SOURCE MATERIAL -
-- ==== Sys2Proof/Safety.lean ====
section
/-! DEFINITION. The terms the statements use: which parts of the state a command may change, and what
a safe state of the WB6 is. -/

namespace Sys2Proof.Machine

/-! ## Parts of the state -/

/-- The parts of the state, one per field. -/
inductive Block where
  | phase | inputs | scan | out | loop | zone | burn | gauge | fuel | store | supply | link | sett
  | svc | posts | free | pending
deriving DecidableEq, Repr

/-- One part of the state stands as before. -/
def State.sameAt (s t : State) : Block → Prop
  | .phase => t.phase = s.phase
  | .inputs => t.inputs = s.inputs
  | .scan => t.scan = s.scan
  | .out => t.out = s.out
  | .loop => t.loop = s.loop
  | .zone => t.zone = s.zone
  | .burn => t.burn = s.burn
  | .gauge => t.gauge = s.gauge
  | .fuel => t.fuel = s.fuel
  | .store => t.store = s.store
  | .supply => t.supply = s.supply
  | .link => t.link = s.link
  | .sett => t.sett = s.sett
  | .svc => t.svc = s.svc
  | .posts => t.posts = s.posts
  | .free => t.free = s.free
  | .pending => t.pending = s.pending

/-- Every part but those of `F` stands as before. -/
def State.changesOnly (F : List Block) (s t : State) : Prop := ∀ b : Block, b ∉ F → s.sameAt t b

/-- The parts a command may change: its block's own, those of the blocks it tells at once, and the
lists of tellings and notices. The record store answers BURN and ends tasks, so that a command that
appends a record may reach all three. -/
def Instr.touches : Instr → List Block
  | .powerOn | .restart | .lossOfSupply | .transmitComplete =>
    [.phase, .inputs, .scan, .out, .loop, .zone, .burn, .gauge, .fuel, .store, .supply, .link, .sett,
     .svc, .posts, .free]
  | .resetNRelease => [.phase, .store]
  | .firstLevel _ _ | .localResetPress => [.inputs, .svc]
  | .serviceKeyEdge => [.inputs]
  | .handOver =>
    [.phase, .inputs, .out, .loop, .zone, .burn, .gauge, .fuel, .store, .supply, .link, .sett, .posts]
  | .burnerDerivation => [.phase, .inputs, .burn, .gauge, .fuel, .store, .link, .sett, .posts]
  | .endOfStartUp =>
    [.phase, .scan, .out, .loop, .zone, .burn, .fuel, .store, .link, .sett, .posts]
  | .scanPassStart => [.scan]
  | .passCompletion _ =>
    [.scan, .out, .loop, .zone, .burn, .gauge, .fuel, .store, .link, .sett, .posts]
  | .selftest _ | .getParam _ => [.scan, .link]
  | .jobDemandChange _ | .overrideExpiry _ => [.out, .posts]
  | .resume _ | .silenceTimerExpiry => [.out, .loop, .zone, .link, .posts]
  | .override _ => [.out, .link, .posts]
  | .clearTrip _ => [.out, .loop, .zone, .burn, .link, .posts]
  | .runMinute => [.out, .zone, .burn, .fuel, .store, .link, .sett, .posts]
  | .pollSlotEnd _ | .travelTimerExpiry _ | .faultRetryExpiry _ | .zoneMode _ =>
    [.loop, .zone, .link, .posts]
  | .writeSlotEnd _ => [.loop, .zone]
  | .statWrite _ => [.loop, .link]
  | .blindCycleStart _ | .blindDutyEnd _ | .overrunState => [.zone, .posts]
  | .endMade _ => [.inputs, .zone, .posts]
  | .endBroken _ => [.inputs, .loop, .zone, .link, .posts]
  | .heatRequest | .pumpProven | .antiCycleExpiry | .noStartExpiry | .overrunTimerExpiry =>
    [.burn, .posts]
  | .stopTimerExpiry => [.burn, .link, .posts]
  | .fuelStage _ => [.loop, .zone, .burn, .posts]
  | .valveSenseRise => [.inputs, .burn, .link, .posts]
  | .valveSenseFall => [.inputs, .burn, .gauge, .fuel, .link, .posts]
  | .accumulatorFull => [.burn, .gauge, .fuel]
  | .ignitionWindowExpiry | .cooldownExpiry | .pulseTimerExpiry | .checkTimerExpiry
  | .proveTimerExpiry | .windowStampExpiry | .burnerReset _ | .programCompletion _ | .eraseCompletion
  | .historyRead _ | .keep _ => [.burn, .store, .link, .sett, .posts]
  | .lockoutSenseRise | .lockoutSenseFall => [.inputs, .burn, .store, .link, .sett, .posts]
  | .proofLimitExpiry => [.burn, .link]
  | .holdTimerExpiry => [.burn, .store, .link, .sett, .svc, .posts]
  | .localResetRelease => [.inputs, .burn, .store, .link, .sett, .svc, .posts]
  | .duePass => [.gauge, .fuel, .store, .link, .sett, .posts]
  | .settlingTimeout => [.fuel, .store, .link, .sett, .posts]
  | .periodEnd | .clearLeak _ => [.fuel, .store, .link, .sett]
  | .trendEntry => [.fuel, .link]
  | .tableBegin _ | .tableRows _ | .inactivityTimerExpiry => [.gauge, .link]
  | .tableEnd _ => [.gauge, .fuel, .store, .link, .sett, .posts]
  | .setClock _ | .status _ => [.store, .link]
  | .mainsOkFall _ =>
    [.inputs, .out, .loop, .zone, .burn, .gauge, .fuel, .store, .supply, .link, .sett, .posts]
  | .mainsOkRise => [.inputs, .supply]
  | .returnTimerExpiry => [.inputs, .out, .zone, .burn, .gauge, .store, .supply, .link, .sett, .posts]
  | .setParam _ => [.out, .loop, .zone, .burn, .gauge, .fuel, .store, .link, .sett, .posts]
  | .abort _ => [.scan, .burn, .gauge, .store, .link, .sett]
  | .interByteGap | .unknownKind _ _ | .ident _ | .restartOrder | .trendRead _ | .nextTrend _
  | .fetch _ | .startByte | .abandonedFrame _ => [.link]

/-! ## Requests -/

/-- LINK can take a request: start-up is over and no reply is owed (R152, R160). -/
def State.takes (s : State) : Prop := s.running = true ∧ s.link.owed = none

/-- LINK's own part of a request taken: the silence timer anew (R173), the receiver hunting again
(R159), and the reply `r` owed, leaving TXD at once when the line is free (R165). -/
def State.replied (s : State) (r : Reply) : State :=
  { s with link := { s.link with
      silence := some (1000 * s.par.silence)
      receiver := .hunting
      owed := some r
      tx := if s.link.tx = .free then .reply else s.link.tx } }

/-- A reply that neither releases the buffer nor begins a restart (R161). -/
def plainReply (kind : Byte) (r : ReplyResult) (why : ReasonCode) (data : List Byte) : Reply :=
  { kind := kind, result := r, reason := why, data := data, releases := false, restarts := false }

/-- A valid frame heard: the silence timer anew, the receiver hunting (R159, R173). -/
def State.heard (s : State) : State :=
  { s with link := { s.link with
      silence := some (1000 * s.par.silence), receiver := .hunting } }

/-- A request answered: the reply owed and, with the line free, leaving TXD; the receiver hunting and
the silence timer anew (R159, R161, R165, R173). -/
def State.answered (s t : State) (r : Reply) : Prop :=
  t.link.owed = some r ∧ t.link.receiver = .hunting
    ∧ t.link.silence = some (1000 * s.par.silence)
    ∧ t.link.tx = if s.link.tx = .free then .reply else s.link.tx

/-- The kind code of a request whose payload has one length, with that length (Table 10-2). -/
def Instr.fixedForm : Instr → Option (Byte × Nat)
  | .ident _ => some (0x01, 0) | .status _ => some (0x02, 0) | .getParam _ => some (0x03, 3)
  | .keep _ => some (0x05, 0) | .resume _ => some (0x06, 1) | .setClock _ => some (0x07, 4)
  | .override _ => some (0x08, 3) | .clearTrip _ => some (0x09, 1) | .zoneMode _ => some (0x0A, 2)
  | .statWrite _ => some (0x0B, 4) | .burnerReset _ => some (0x0C, 0) | .selftest _ => some (0x0D, 0)
  | .tableBegin _ => some (0x0E, 3) | .tableEnd _ => some (0x10, 0)
  | .historyRead _ => some (0x11, 5) | .trendRead _ => some (0x12, 4) | .nextTrend _ => some (0x13, 0)
  | .fetch _ => some (0x14, 4) | .abort _ => some (0x15, 0) | .clearLeak _ => some (0x16, 0)
  | _ => none
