/-- SET takes its checks in turn: the address, the length, the key, the enumeration, the range, the order;
then the value becomes the working value, one equal to the one held changing nothing, and the change acts
on its owning block (R163, R177, R178; a reset begun from HELD clears dark waiting, DESIGN CHOICE, log entry
56). The catalogue is Table 11-1's: its triples, key, ranges, codes, widths
and order checks, and each item is a place of its own in the working set. -/
def Obligations.SetFollowsItsSteps : Prop :=
  (∀ g i t : Nat, ((paramOf g i t).isSome = true ↔ writable g i t)
    ∧ ∀ p, paramOf g i t = some p →
      (p.keyed = true ↔ keyProtected g i t)
      ∧ (∀ w, (p.orderOk w = true ↔ orderKept w g i t) ∧ p.value w = itemOfSet w g i t)
      ∧ (∀ q w v, q ≠ p → q.value (p.store w v) = q.value w ∧ (p.store w v).table = w.table)
      ∧ (∀ lo hi, rangeOf g i t = some (lo, hi) →
        p.width = (if lo < 0 ∨ 255 < hi then 2 else 1)
        ∧ (∀ v, p.codeOk v = true ∧ p.encode v = valueCoded lo hi v)
        ∧ (∀ v, ¬ (g = 6 ∧ t = 3 ∧ v = 0) → p.clamp v = max lo (min v hi))
        ∧ (g = 6 → t = 3 → p.clamp 0 = 0)
        ∧ (∀ w v, lo ≤ v → v ≤ hi → p.value (p.store w v) = v)
        ∧ (∀ a : Byte, p.width = 1 → p.decode [a] = some (a.toNat : Int))
        ∧ (∀ a b : Byte, p.width = 2 → p.decode [a, b] =
          some (a.toNat + 256 * b.toNat - if lo < 0 ∧ 128 ≤ b.toNat then 65536 else 0 : Int)))
      ∧ (∀ n, codesOf g i t = some n → p.width = 1
        ∧ (∀ v, p.clamp v = v ∧ p.encode v = [BitVec.ofInt 8 v])
        ∧ (∀ a : Byte, p.decode [a] = some (a.toNat : Int)
          ∧ (p.codeOk a.toNat = true ↔ a.toNat < n ∧ ¬ (g = 3 ∧ i = 0 ∧ a = 1)
            ∧ ¬ (g = 3 ∧ i = 1 ∧ a ≠ 0)))
        ∧ ∀ w v, 0 ≤ v → v < n → p.value (p.store w v) = v))
  ∧ ∀ (g i t : Byte) (bytes : List Byte) (s : State), s.takes →
    bytes.length ≤ 117 →
    (paramOf g.toNat i.toNat t.toNat = none → exec (.setParam (g :: i :: t :: bytes)) s =
      .next (s.replied (plainReply 0x04 .refused .badValue [])))
    ∧ ∀ p, paramOf g.toNat i.toNat t.toNat = some p →
      (bytes.length ≠ p.width → exec (.setParam (g :: i :: t :: bytes)) s =
        .next (s.replied (plainReply 0x04 .refused .badLength [])))
      ∧ ∀ v, p.decode bytes = some v →
        (p.keyed = true → s.inputs.key ≠ some true →
          exec (.setParam (g :: i :: t :: bytes)) s =
            .next (s.replied (plainReply 0x04 .refused .keyRequired [])))
        ∧ (p.keyed = false ∨ s.inputs.key = some true →
          (p.codeOk v = false → exec (.setParam (g :: i :: t :: bytes)) s =
            .next (s.replied (plainReply 0x04 .refused .badValue [])))
          ∧ (p.codeOk v = true → p ≠ .restart → ∀ (c : Int) (w : Settings) (rep : Reply),
            c = p.clamp v → w = p.store s.sett.working c →
            rep = plainReply 0x04 (if c = v then .ok else .clamped) .none (p.encode c) →
            (p.orderOk w = false → exec (.setParam (g :: i :: t :: bytes)) s =
              .next (s.replied (plainReply 0x04 .refused .order [])))
            ∧ (p.orderOk w = true → p.value s.sett.working = c →
              exec (.setParam (g :: i :: t :: bytes)) s = .next (s.replied rep))
            ∧ (p.orderOk w = true → p.value s.sett.working ≠ c → ∀ b : State,
              b = { s with sett := { s.sett with working := w, changed := true } } →
              ((p = .silence ∨ (∃ z, p = .zone z .travel)
                  ∨ (∃ x, p = .burner x ∧ x ≠ .authority ∧ x ≠ .budget) ∨ p = .tank .coeff
                  ∨ p = .fuel .leak ∨ p = .fuel .delivery ∨ p = .fuel .wax
                  ∨ ((p = .burner .authority ∨ p = .burner .budget) ∧ s.burn.state ≠ .held
                    ∧ s.store.answers = [])
                  ∨ (p = .sink ∧ s.zone.boilerFrost = false)
                  ∨ (∃ z, p = .zone z .failSafe ∧ s.out.mode ≠ .failsafe) →
                exec (.setParam (g :: i :: t :: bytes)) s = .next (b.replied rep))
              ∧ (∀ ch : Fin 10, p = .channel ch .minMA ∨ p = .channel ch .maxMA →
                exec (.setParam (g :: i :: t :: bytes)) s = .next (State.replied
                  { b with out := { s.out with
                    channels := s.out.channels.set ch s.out.channels[ch].recounted } } rep))
              ∧ (p = .tank .zero ∨ p = .tank .full ∨ p = .tank .depth →
                exec (.setParam (g :: i :: t :: bytes)) s = .next (State.replied
                  { b with gauge := { s.gauge with
                    faulty := 0, window := [], filtered := none, vol := none, v15 := none } } rep))
              ∧ (p = .fuel .period → exec (.setParam (g :: i :: t :: bytes)) s =
                .next (State.replied
                  { b with fuel := { s.fuel with
                    periodTimer := 60 * c.toNat, deferred := false
                    ungauged := s.gauge.fault } } rep))
              ∧ ∃ u, exec (.setParam (g :: i :: t :: bytes)) s = .next u
                ∧ (p ≠ .silence → s.answered u rep)
                ∧ ((p ≠ .burner .authority ∧ p ≠ .burner .budget) ∨ s.recordsClear →
                  u.sett = b.sett)
                ∧ (∀ ch : Fin 10, p = .channel ch .failSafe ∨ p = .channel ch .standby →
                  s.changesOnly [.out, .sett, .link, .posts] u ∧ u.out.channels =
                    s.out.channels.set ch (s.out.channels[ch].entered (b.tableEffective ch)))
                ∧ (p = .fuel .nozzle → s.changesOnly [.burn, .gauge, .fuel, .sett, .link] u
                  ∧ u.burn.accMs = s.burn.accMs % 1000
                  ∧ u.fuel = (if s.burn.accMs < 1000 then s.fuel
                    else s.fuel.posted s.sett.working.nozzle (s.burn.accMs / 1000)))
                ∧ (p = .fuel .low ∨ p = .fuel .reserve ∨ p = .fuel .dry →
                  s.changesOnly [.fuel, .sett, .link, .posts] u
                  ∧ u.fuel = { s.fuel with stage := stageByRule w s.fuel.stage s.fuel.value }
                  ∧ (u.fuel.stage ≠ s.fuel.stage → .fuelStage ∈ u.link.notices
                    ∧ u.posts.stageBurn = s.posts.stageBurn ++ [u.fuel.stage]))
                ∧ (p = .burner .authority ∨ p = .burner .budget → s.burn.state = .held →
                  s.burn.heldReason ≠ .store → s.recordsClear → s.burn.lockoutOwed = false →
                  (w.authority ≠ .openToAll →
                    u.burn = { s.burn with heldReason := .awaitOrder })
                  ∧ (w.authority = .openToAll → w.budget ≤ s.burn.window.length →
                    u.burn = { s.burn with heldReason := .budget })
                  ∧ (w.authority = .openToAll → s.burn.window.length < w.budget →
                    s.supply.hold = false → b.resetBegun u .auto))
                ∧ (∀ (z : Fin 6) (x : ZoneItem), p = .zone z x →
                  s.changesOnly [.loop, .zone, .sett, .link, .posts] u
                  ∧ (x ≠ .travel → x ≠ .failSafe → u.zone.zones[z].target = u.targetByRule z
                    ∧ u.plantFormed
                    ∧ u.zone.zones[z].call = (w.zones[z].enabled
                      && (u.zone.zones[z].modeCall || u.zone.zones[z].frostCall
                        || u.zone.zones[z].sinkDrive)))
                  ∧ (x = .failSafe → s.out.mode = .failsafe →
                    u.zone.zones[z].target = u.targetByRule z ∧ u.plantFormed)
                  ∧ (x = .enabled ∨ x = .node ∨ x = .kind →
                    u.zone.zones[z].temp = none ∧ u.zone.zones[z].dial = none
                    ∧ u.zone.zones[z].contact = none ∧ u.zone.zones[z].statLost = false
                    ∧ u.zone.zones[z].sighted =
                      (if w.zones[z].enabled = true ∧ w.zones[z].node = 0 then .blind
                        else .awaiting))
                  ∧ (x = .enabled ∨ x = .node → ∀ (n : Fin 15) (y : Fin 6),
                    u.loop.nodes[n].zone = some y ↔
                      w.zones[y].enabled = true ∧ w.zones[y].node = n.val + 1))
                ∧ (p = .sink → s.zone.boilerFrost = true → ∀ y : Fin 6, c = y.val + 1 →
                  s.changesOnly [.loop, .zone, .sett, .link, .posts] u ∧ u.plantFormed
                  ∧ u.zone.zones[y].sinkDrive = true
                  ∧ u.zone.zones[s.sett.working.sink].sinkDrive = false)))))
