-- ==== Sys2Proof/Laws/Footprints.lean ====
section
/-! SUPPORT. The footprint of every shared operation: which parts of the state it can change. A
    state
with some parts hidden is equal before and after an operation that changes hidden parts alone, so
    that
these lemmas compose by rewriting. -/

namespace Sys2Proof.Machine

/-- The state with the parts of `F` put at their reset values. -/
def State.hide (F : List Block) (s : State) : State :=
  { phase := if Block.phase ∈ F then State.reset.phase else s.phase,
    inputs := if Block.inputs ∈ F then State.reset.inputs else s.inputs,
    scan := if Block.scan ∈ F then State.reset.scan else s.scan,
    out := if Block.out ∈ F then State.reset.out else s.out,
    loop := if Block.loop ∈ F then State.reset.loop else s.loop,
    zone := if Block.zone ∈ F then State.reset.zone else s.zone,
    burn := if Block.burn ∈ F then State.reset.burn else s.burn,
    gauge := if Block.gauge ∈ F then State.reset.gauge else s.gauge,
    fuel := if Block.fuel ∈ F then State.reset.fuel else s.fuel,
    store := if Block.store ∈ F then State.reset.store else s.store,
    supply := if Block.supply ∈ F then State.reset.supply else s.supply,
    link := if Block.link ∈ F then State.reset.link else s.link,
    sett := if Block.sett ∈ F then State.reset.sett else s.sett,
    svc := if Block.svc ∈ F then State.reset.svc else s.svc,
    posts := if Block.posts ∈ F then State.reset.posts else s.posts,
    free := if Block.free ∈ F then State.reset.free else s.free,
    pending := if Block.pending ∈ F then State.reset.pending else s.pending }

variable {F : List Block}

/-- Hidden states agree exactly when everything outside the hidden parts does. -/
theorem hide_eq_iff {s t : State} : t.hide F = s.hide F ↔ State.changesOnly F s t := by
  constructor
  · intro h b hb
    have key := fun {α : Type} (p : State → α) => congrArg p h
    cases b <;> simp only [State.sameAt]
    · simpa [State.hide, hb] using key State.phase
    · simpa [State.hide, hb] using key State.inputs
    · simpa [State.hide, hb] using key State.scan
    · simpa [State.hide, hb] using key State.out
    · simpa [State.hide, hb] using key State.loop
    · simpa [State.hide, hb] using key State.zone
    · simpa [State.hide, hb] using key State.burn
    · simpa [State.hide, hb] using key State.gauge
    · simpa [State.hide, hb] using key State.fuel
    · simpa [State.hide, hb] using key State.store
    · simpa [State.hide, hb] using key State.supply
    · simpa [State.hide, hb] using key State.link
    · simpa [State.hide, hb] using key State.sett
    · simpa [State.hide, hb] using key State.svc
    · simpa [State.hide, hb] using key State.posts
    · simpa [State.hide, hb] using key State.free
    · simpa [State.hide, hb] using key State.pending
  · intro h
    simp only [State.hide, State.mk.injEq]
    refine ⟨?_, ?_, ?_, ?_, ?_, ?_, ?_, ?_, ?_, ?_, ?_, ?_, ?_, ?_, ?_, ?_,
        ?_⟩ <;> split <;> rename_i hb <;> first | rfl | exact h _ hb
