-- ==== Sys2Proof/Tests/Slice0.lean ====
section
/-! SUPPORT. Tests: the checks of WellFormed, a state and operands that meet the hypotheses of each
statement, and single steps whose results the manual's tables and worked sequences give. -/

namespace Sys2Proof.Machine.Tests

open Sys2Proof Sys2Proof.Machine

/-! ## Fixtures -/

/-- The state a command leaves. -/
def after (c : Instr) (s : State) : State :=
  match exec c s with
  | .next t => t
  | _ => s

/-- A running part with the mains present, an open head sector, one zone bound to node 1 and a known flow
temperature of 40.0 degrees. -/
def live : State :=
  { State.reset with
    phase := .running
    inputs := { Inputs.first with
      mainsOk := some true, lockout := some false, valve := some false, key := some false
      localReset := some false, ends := Vector.replicate 6 (some false) }
    scan := { Scan.first with passTimer := some 2000, flowTemp := ⟨some (2047, 400), .valid, false⟩ }
    out := { Out.first with mode := .run, cause := .resume }
    loop := { StatLoop.first with
      nodes := StatLoop.first.nodes.set 0 { Node.unbound with zone := some 0, polled := true }
      slot := .poll 0 false, lastPolled := some 0 }
    store := { Store.first with
      minutesSet := true, runMinute := 5000, sectors := Store.first.sectors.set 0 ⟨.valid 0, []⟩
      head := some 0 }
    fuel := { Fuel.first with periodTimer := 360, trendTimer := 60 }
    sett := { SetBlock.first with working := { factorySettings with
      zones := factorySettings.zones.set 0 { factoryZone with enabled := true, node := 1 } } } }

/-- With nothing due and nothing to send. -/
def quietLive : State :=
  { live with
    link := { live.link with notices := [], silence := some 5000 }
    store := { live.store with timebase := 100 } }

/-- A burner firing for an OPEN zone, with the channels driven for it. -/
def working : State :=
  { live with
    burn := { live.burn with state := .firing, heat := true, pump := true }
    zone := { live.zone with
      zones := live.zone.zones.set 0 { Zone.first with
        state := .opened, modeCall := true, call := true, sighted := .sighted }
      heatRequest := true, pumpDemand := true }
    out := { live.out with
      pumpProven := true
      channels := ((live.out.channels.set 0 { Channel.first with demand := true, effective := true }).set 2
        { Channel.first with demand := true, effective := true }).set 4
          { Channel.first with demand := true, effective := true } } }

/-- A record of an ordinary kind. -/
def aRecord : Record := { seq := 0, payload := .mains 4, stamp := 5000, wall := none, orig := none }

/-- Its program in flight. -/
def programming : State :=
  { live with store := { live.store with
    queue := [⟨.mains 4, none⟩], array := .programming (.append aRecord none) } }

/-- LOCKED, with its record in flight. -/
def recording : State :=
  { live with
    burn := { live.burn with state := .locked, lockoutAsked := true
                             newest := some ⟨.flameLoss, some .firing, .normal, false⟩ }
    store := { live.store with
      queue := [⟨.mains 4, some (.lockout 0)⟩], array := .programming (.append aRecord none) } }

/-- The scan over, with the level of MAINS_OK taken. -/
def scanned : State :=
  { State.reset with inputs := { Inputs.first with mainsOk := some true } }

/-- Before BURN's derivation, as the hand-over leaves it (test_hand_over_posts). -/
def underived : State :=
  { live with phase := .burnerWait, posts := { live.posts with stageBurn := [live.fuel.stage] } }

/-- A reply leaves TXD. -/
def replying : State :=
  { live with link := { live.link with tx := .reply, owed := some (replyBusy 0x05) } }

/-- A held buffer of three bytes. -/
def holding : State := { live with link := { live.link with buffer := .held, content := [1, 2, 3] } }

/-- A task in the slot. -/
def withTask (k : TaskKind) (s : State) : State := { s with link := { s.link with slot := some (k, 7) } }

/-- A self-test pass in flight under MEASURE_FAULT, two passes good, a task in it. -/
def refPass : State :=
  withTask .selftest { live with scan := { live.scan with
    inFlight := some true, measureFault := true, consecPass := 2, taskWait := .inPass } }

/-- A plain pass in flight, the fifteenth. -/
def plainPass : State :=
  { live with
    scan := { live.scan with inFlight := some false }
    gauge := { live.gauge with counter := 14 } }

/-- A demand for CH5 on its way. -/
def telling (v : Bool) : State :=
  { live with posts := { live.posts with demand := live.posts.demand.set 5 [v] } }

/-- CH4 tripped. -/
def tripped : State := live.onChan 4 fun c => { c with load := .tripped }

/-- Node 1 with two misses. -/
def missed : State := live.onNode 0 fun n => { n with miss := 2 }

/-- An entry for node 1. -/
def anEntry : WriteEntry := ⟨0, .oilLamp, 3, false, true, false⟩

/-- Its write slot open. -/
def writing (lost : Bool) : State :=
  { live with loop := { live.loop with queue := [anEntry], slot := .write 3 lost } }

/-- A full write queue. -/
def fullQueue : State :=
  { live with loop := { live.loop with queue := List.replicate 8 ⟨3, .oilLamp, 0, false, false, false⟩ } }

/-- Zone 1 blind under a duty. -/
def blind (duty : Nat) : State :=
  { live.onZone 0 fun z => { z with sighted := .blind } with
    sett := { live.sett with working := { live.sett.working with
      zones := live.sett.working.zones.set 0 { live.sett.working.zones[0] with duty := duty } } } }

/-- Zone 1 in a state with its timer. -/
def zoneIn (st : ZoneState) (t : ZoneTimer) : State :=
  live.onZone 0 fun z => { z with state := st, timer := t }

/-- Zone 1's end switch made. -/
def ended (s : State) : State :=
  { s with inputs := { s.inputs with ends := s.inputs.ends.set 0 (some true) } }

/-- A telling on every way. -/
def told : State :=
  { live with posts := { live.posts with
    overrun := [true], heat := [true], pump := [true]
    stageBurn := [.dry], stageZone := [.dry], stageLoop := [.dry] } }

/-- The burner in a state, its timers run out. -/
def burning (st : BurnState) : State :=
  { live with burn := { live.burn with
    state := st, stopTimer := some 0, antiCycle := some 0, noStart := some 0, cooldown := some 0
    inhibit := if st = .inhibited then { InhibitSet.empty with antiCycle := true, noStart := true }
      else InhibitSet.empty } }

/-- The oil valve open, firing time running. -/
def opened (s : State) : State :=
  { s with inputs := { s.inputs with valve := some true }, burn := { s.burn with accRunning := true } }

/-- In SUPPLY_HOLD, with the return timer run out. -/
def held (s : State) : State :=
  { s with
    inputs := { s.inputs with mainsOk := some false }
    supply := { s.supply with hold := true, returnTimer := some 0 } }

/-- CALLED at the end of the ignition window, with an overrun at its end. -/
def timed : State :=
  { burning .called with burn := { (burning .called).burn with
    ignitionTimer := some 0, overrun := true, overrunTimer := some 0 } }

/-- The lamp lit. -/
def lit (s : State) : State := { s with inputs := { s.inputs with lockout := some true } }

/-- RESETTING in a phase at its end. -/
def inPhase (p : ResetPhase) : State :=
  { burning .resetting with burn := { (burning .resetting).burn with
    resetPhase := p, resetOrigin := .host
    pulseTimer := if p = .pulse then some 0 else none
    checkTimer := if p = .check then some 0 else none } }

/-- FIRING at the end of the prove time, for a task at the end of its limit. -/
def proving : State :=
  withTask .burnerReset { opened (burning .firing) with burn := { (burning .firing).burn with
    proofPending := true, pendingOrigin := some .host, proveTimer := some 0
    task := some ⟨.host, .proving⟩, proofLimit := some 0, window := [3560, 3561] } }

/-- LATCHED, the button held for three seconds with the key turned. -/
def pressed : State :=
  { burning .latched with
    burn := { (burning .latched).burn with latchReason := some .relock }
    inputs := { live.inputs with localReset := some true, key := some true }
    svc := ⟨.timing, some 0⟩ }

/-- A due pass of a count, with four depths in the window. -/
def due (c : Nat) : State :=
  { live with gauge := { live.gauge with due := some (c, false), window := [600, 601, 599, 600] } }

/-- A load of two points, complete. -/
def aLoad : TableLoad :=
  { expected := 2, check := 21000, timer := some 60000
    slots := [some ⟨0, 0⟩, some ⟨1000, 20000⟩] ++ List.replicate 38 none }

/-- The load in the slot, with the key turned. -/
def loading : State :=
  withTask .tableLoad { live with
    inputs := { live.inputs with key := some true }, gauge := { live.gauge with load := some aLoad } }

/-- The end of a period in which 30,000 ml are unexplained, the second running. -/
def accounted : State :=
  { live with fuel := { live.fuel with
    periodTimer := 0, status := .good, refGood := true, awaiting := .none, reference := 20000
    value := 19700, leakCount := 1 } }

/-- Settling for sixty minutes. -/
def settlingLong : State :=
  { live with fuel := { live.fuel with settling := some ⟨3, 20000, 60⟩ } }

/-- A trend entry due, in follow mode. -/
def trending : State :=
  { live with
    fuel := { live.fuel with trendTimer := 0 }
    link := { live.link with follow := some ⟨1, 2, false⟩ } }

/-- Zone 1 at 20.0 degrees of its own sensor. -/
def sensed : State :=
  live.onZone 0 fun z => { z with sighted := .sighted, temp := some 200 }

/-- BURN latched by its derivation, node 1 bound and not yet polled; a LATCH record found missing or not. -/
def derived (missing : Bool) : State :=
  { live with
    phase := .derived
    loop := { live.loop with slot := .quiet, lastPolled := none }
    burn := { live.burn with state := .latched, latchReason := some .relock, latchMissing := missing } }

PROBLEM TO WORK ON - Reproduce exactly the section above that begins at the line containing "u.zone.zones[z].temp = none" and ends at the line containing "u.zone.zones[y].sinkDrive = true", leaving out all other lines.

SOLUTION FOR THIS EXERCISE -
                    u.zone.zones[z].temp = none ∧ u.zone.zones[z].dial = none
                    ∧ u.zone.zones[z].contact = none ∧ u.zone.zones[z].statLost = false
                    ∧ u.zone.zones[z].sighted =
                      (if w.zones[z].enabled = true ∧ w.zones[z].node = 0 then .blind
                        else .awaiting))
                  ∧ (x = .enabled ∨ x = .node → ∀ (n : Fin 15) (y : Fin 6),
                    u.loop.nodes[n].zone = some y ↔
                      w.zones[y].enabled = true ∧ w.zones[y].node = n.val + 1))
                ∧ (p = .sink → s.zone.boilerFrost = true → ∀ y : Fin 6, c = y.val + 1 →
                  s.changesOnly [.loop, .zone, .sett, .link, .posts] u ∧ u.plantFormed
                  ∧ u.zone.zones[y].sinkDrive = true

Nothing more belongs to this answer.